On the other hand, the secondary particle diameter means the diameter of a 
secondary body formed by the aggregation of the minimum unit of the 
primary particles, and is given as a value having a peak diameter in the 
particle size distribution obtained by a laser diffraction particle size 
analyzer (SHIMADZU CO. SALD-1100). 
Methods of measuring the size of crystals using the X-ray wide angle 
diffraction method include, known methods such as disclosed in Carbon 
Material Experiment Technique 1, pages 55 to 63 compiled by Carbon 
Material Society (Published by Science and Technology Publishing Company) 
and Japanese Laid-Open Patent No. SHO. 61-111907. In addition, the form 
factor used was 0.9. 
Example 2 
Carbon was prepared in the same manner as Example 1 except that nickel 
powder (250 mesh) 1.6 g was used in place of nickel oxide to give 21.6 g 
of carbon powder.

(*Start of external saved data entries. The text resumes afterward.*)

-- ==== Sys2Proof/Laws/State.lean ====
section
/-! SUPPORT. The laws of the state's accessors: one lemma a field and update, so that no proof unfolds an update. -/

namespace Sys2Proof.Machine

/-! ## setFut -/

@[simp] theorem State.setFut_cfg (s : State) (f : Nat) (v : Future) : (s.setFut f v).cfg = s.cfg := rfl
@[simp] theorem State.setFut_buses (s : State) (f : Nat) (v : Future) : (s.setFut f v).buses = s.buses := rfl
@[simp] theorem State.setFut_chans (s : State) (f : Nat) (v : Future) : (s.setFut f v).chans = s.chans := rfl
@[simp] theorem State.setFut_locks (s : State) (f : Nat) (v : Future) : (s.setFut f v).locks = s.locks := rfl
@[simp] theorem State.setFut_sess (s : State) (f : Nat) (v : Future) : (s.setFut f v).sess = s.sess := rfl
@[simp] theorem State.setFut_adps (s : State) (f : Nat) (v : Future) : (s.setFut f v).adps = s.adps := rfl
@[simp] theorem State.setFut_mem (s : State) (f : Nat) (v : Future) : (s.setFut f v).mem = s.mem := rfl
@[simp] theorem State.setFut_descs (s : State) (f : Nat) (v : Future) : (s.setFut f v).descs = s.descs := rfl
@[simp] theorem State.setFut_opRecs (s : State) (f : Nat) (v : Future) : (s.setFut f v).opRecs = s.opRecs := rfl
@[simp] theorem State.setFut_callbacks (s : State) (f : Nat) (v : Future) : (s.setFut f v).callbacks = s.callbacks := rfl
@[simp] theorem State.setFut_fg (s : State) (f : Nat) (v : Future) : (s.setFut f v).fg = s.fg := rfl
@[simp] theorem State.setFut_prog (s : State) (f : Nat) (v : Future) : (s.setFut f v).prog = s.prog := rfl
@[simp] theorem State.setFut_ret (s : State) (f : Nat) (v : Future) : (s.setFut f v).ret = s.ret := rfl
@[simp] theorem State.setFut_isrRet (s : State) (f : Nat) (v : Future) : (s.setFut f v).isrRet = s.isrRet := rfl
@[simp] theorem State.setFut_isr (s : State) (f : Nat) (v : Future) : (s.setFut f v).isr = s.isr := rfl
@[simp] theorem State.setFut_turns (s : State) (f : Nat) (v : Future) : (s.setFut f v).turns = s.turns := rfl
@[simp] theorem State.setFut_answers (s : State) (f : Nat) (v : Future) : (s.setFut f v).answers = s.answers := rfl
@[simp] theorem State.setFut_draws (s : State) (f : Nat) (v : Future) : (s.setFut f v).draws = s.draws := rfl
@[simp] theorem State.setFut_dirty (s : State) (f : Nat) (v : Future) : (s.setFut f v).dirty = s.dirty := rfl
@[simp] theorem State.setFut_ext (s : State) (f : Nat) (v : Future) : (s.setFut f v).ext = s.ext := rfl
@[simp] theorem State.setFut_wire (s : State) (f : Nat) (v : Future) : (s.setFut f v).wire = s.wire := rfl
@[simp] theorem State.setFut_calls (s : State) (f : Nat) (v : Future) : (s.setFut f v).calls = s.calls := rfl
@[simp] theorem State.setFut_faults (s : State) (f : Nat) (v : Future) : (s.setFut f v).faults = s.faults := rfl
@[simp] theorem State.setFut_hung (s : State) (f : Nat) (v : Future) : (s.setFut f v).hung = s.hung := rfl
@[simp] theorem State.fut_setFut_self (s : State) (f : Nat) (v : Future) : (s.setFut f v).fut f = v := by
  simp [State.fut, State.setFut]
theorem State.fut_setFut (s : State) (f : Nat) (v : Future) (n : Nat) :
    (s.setFut f v).fut n = if f = n then v else s.fut n := by
  simp [State.fut, State.setFut, Table.get_put]
theorem State.fut_setFut_ne (s : State) {f n : Nat} (v : Future) (h : f ≠ n) :
    (s.setFut f v).fut n = s.fut n := by
  simp [State.fut_setFut, h]
@[simp] theorem State.bus_setFut (s : State) (f : Nat) (v : Future) (n : Nat) : (s.setFut f v).bus n = s.bus n := rfl
@[simp] theorem State.chan_setFut (s : State) (f : Nat) (v : Future) (n : Nat) : (s.setFut f v).chan n = s.chan n := rfl
@[simp] theorem State.lock_setFut (s : State) (f : Nat) (v : Future) (n : Nat) : (s.setFut f v).lock n = s.lock n := rfl
@[simp] theorem State.extLock_setFut (s : State) (f : Nat) (v : Future) (n : Nat) : (s.setFut f v).extLock n = s.extLock n := rfl
@[simp] theorem State.ses_setFut (s : State) (f : Nat) (v : Future) (n : Nat) : (s.setFut f v).ses n = s.ses n := rfl
@[simp] theorem State.adp_setFut (s : State) (f : Nat) (v : Future) (n : Nat) : (s.setFut f v).adp n = s.adp n := rfl
@[simp] theorem State.busCfg_setFut (s : State) (f : Nat) (v : Future) (n : Nat) : (s.setFut f v).busCfg n = s.busCfg n := rfl
@[simp] theorem State.sesCfg_setFut (s : State) (f : Nat) (v : Future) (n : Nat) : (s.setFut f v).sesCfg n = s.sesCfg n := rfl
@[simp] theorem State.adpCfg_setFut (s : State) (f : Nat) (v : Future) (n : Nat) : (s.setFut f v).adpCfg n = s.adpCfg n := rfl
@[simp] theorem State.sesBus_setFut (s : State) (f : Nat) (v : Future) (n : Nat) : (s.setFut f v).sesBus n = s.sesBus n := rfl
@[simp] theorem State.numBuses_setFut (s : State) (f : Nat) (v : Future) : (s.setFut f v).numBuses = s.numBuses := rfl
@[simp] theorem State.desc_setFut (s : State) (f : Nat) (v : Future) (q : Word) (n : Nat) : (s.setFut f v).desc q n = s.desc q n := rfl
@[simp] theorem State.busy_setFut (s : State) (f : Nat) (v : Future) (n : Nat) : (s.setFut f v).busy n = s.busy n := rfl
@[simp] theorem State.callback_setFut (s : State) (f : Nat) (v : Future) (n : Nat) : (s.setFut f v).callback n = s.callback n := rfl
@[simp] theorem State.answersOf_setFut (s : State) (f : Nat) (v : Future) (n : Nat) : (s.setFut f v).answersOf n = s.answersOf n := rfl
@[simp] theorem State.wireOf_setFut (s : State) (f : Nat) (v : Future) (n : Nat) : (s.setFut f v).wireOf n = s.wireOf n := rfl
@[simp] theorem State.opRec_setFut (s : State) (f : Nat) (v : Future) (n : Nat) : (s.setFut f v).opRec n = s.opRec n := rfl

The observation of carbon powder thus obtained with a 
transmitting type electron microscope showed that they had the same 
structure as Example 1. Primary particles having a diameter of 112 to 176 
nm were observed. The average diameter thereof was 156 nm. Nickel 
particles in the center had a diameter of 65 to 145 nm. The secondary 
particles had a diameter of 65 .mu.m as determined by the measurement 
using a laser diffraction type particle size distribution meter. This 
carbon powder was used to prepare and evaluate a carbon electrode in the 
same manner as Example 1. 
Example 3 
Carbon was prepared in the same manner as Example 1 except that iron 
oxalate (100 or less mesh) 3.8 g was used in place of nickel oxide to give 
18.1 g of carbon powder. The observation of carbon powder thus obtained 
with a transmitting type electron microscope showed that they had the same 
structure as Example 1. The primary particles having a diameter of 46 to 
72 nm were observed. The average diameter thereof was 68 nm and the iron 
particles in the center had a diameter of 23 to 48 nm. In addition, the 
secondary particles had a diameter of 10.5 .mu.m as determined by 
measurement using a laser diffraction particle size distribution meter. 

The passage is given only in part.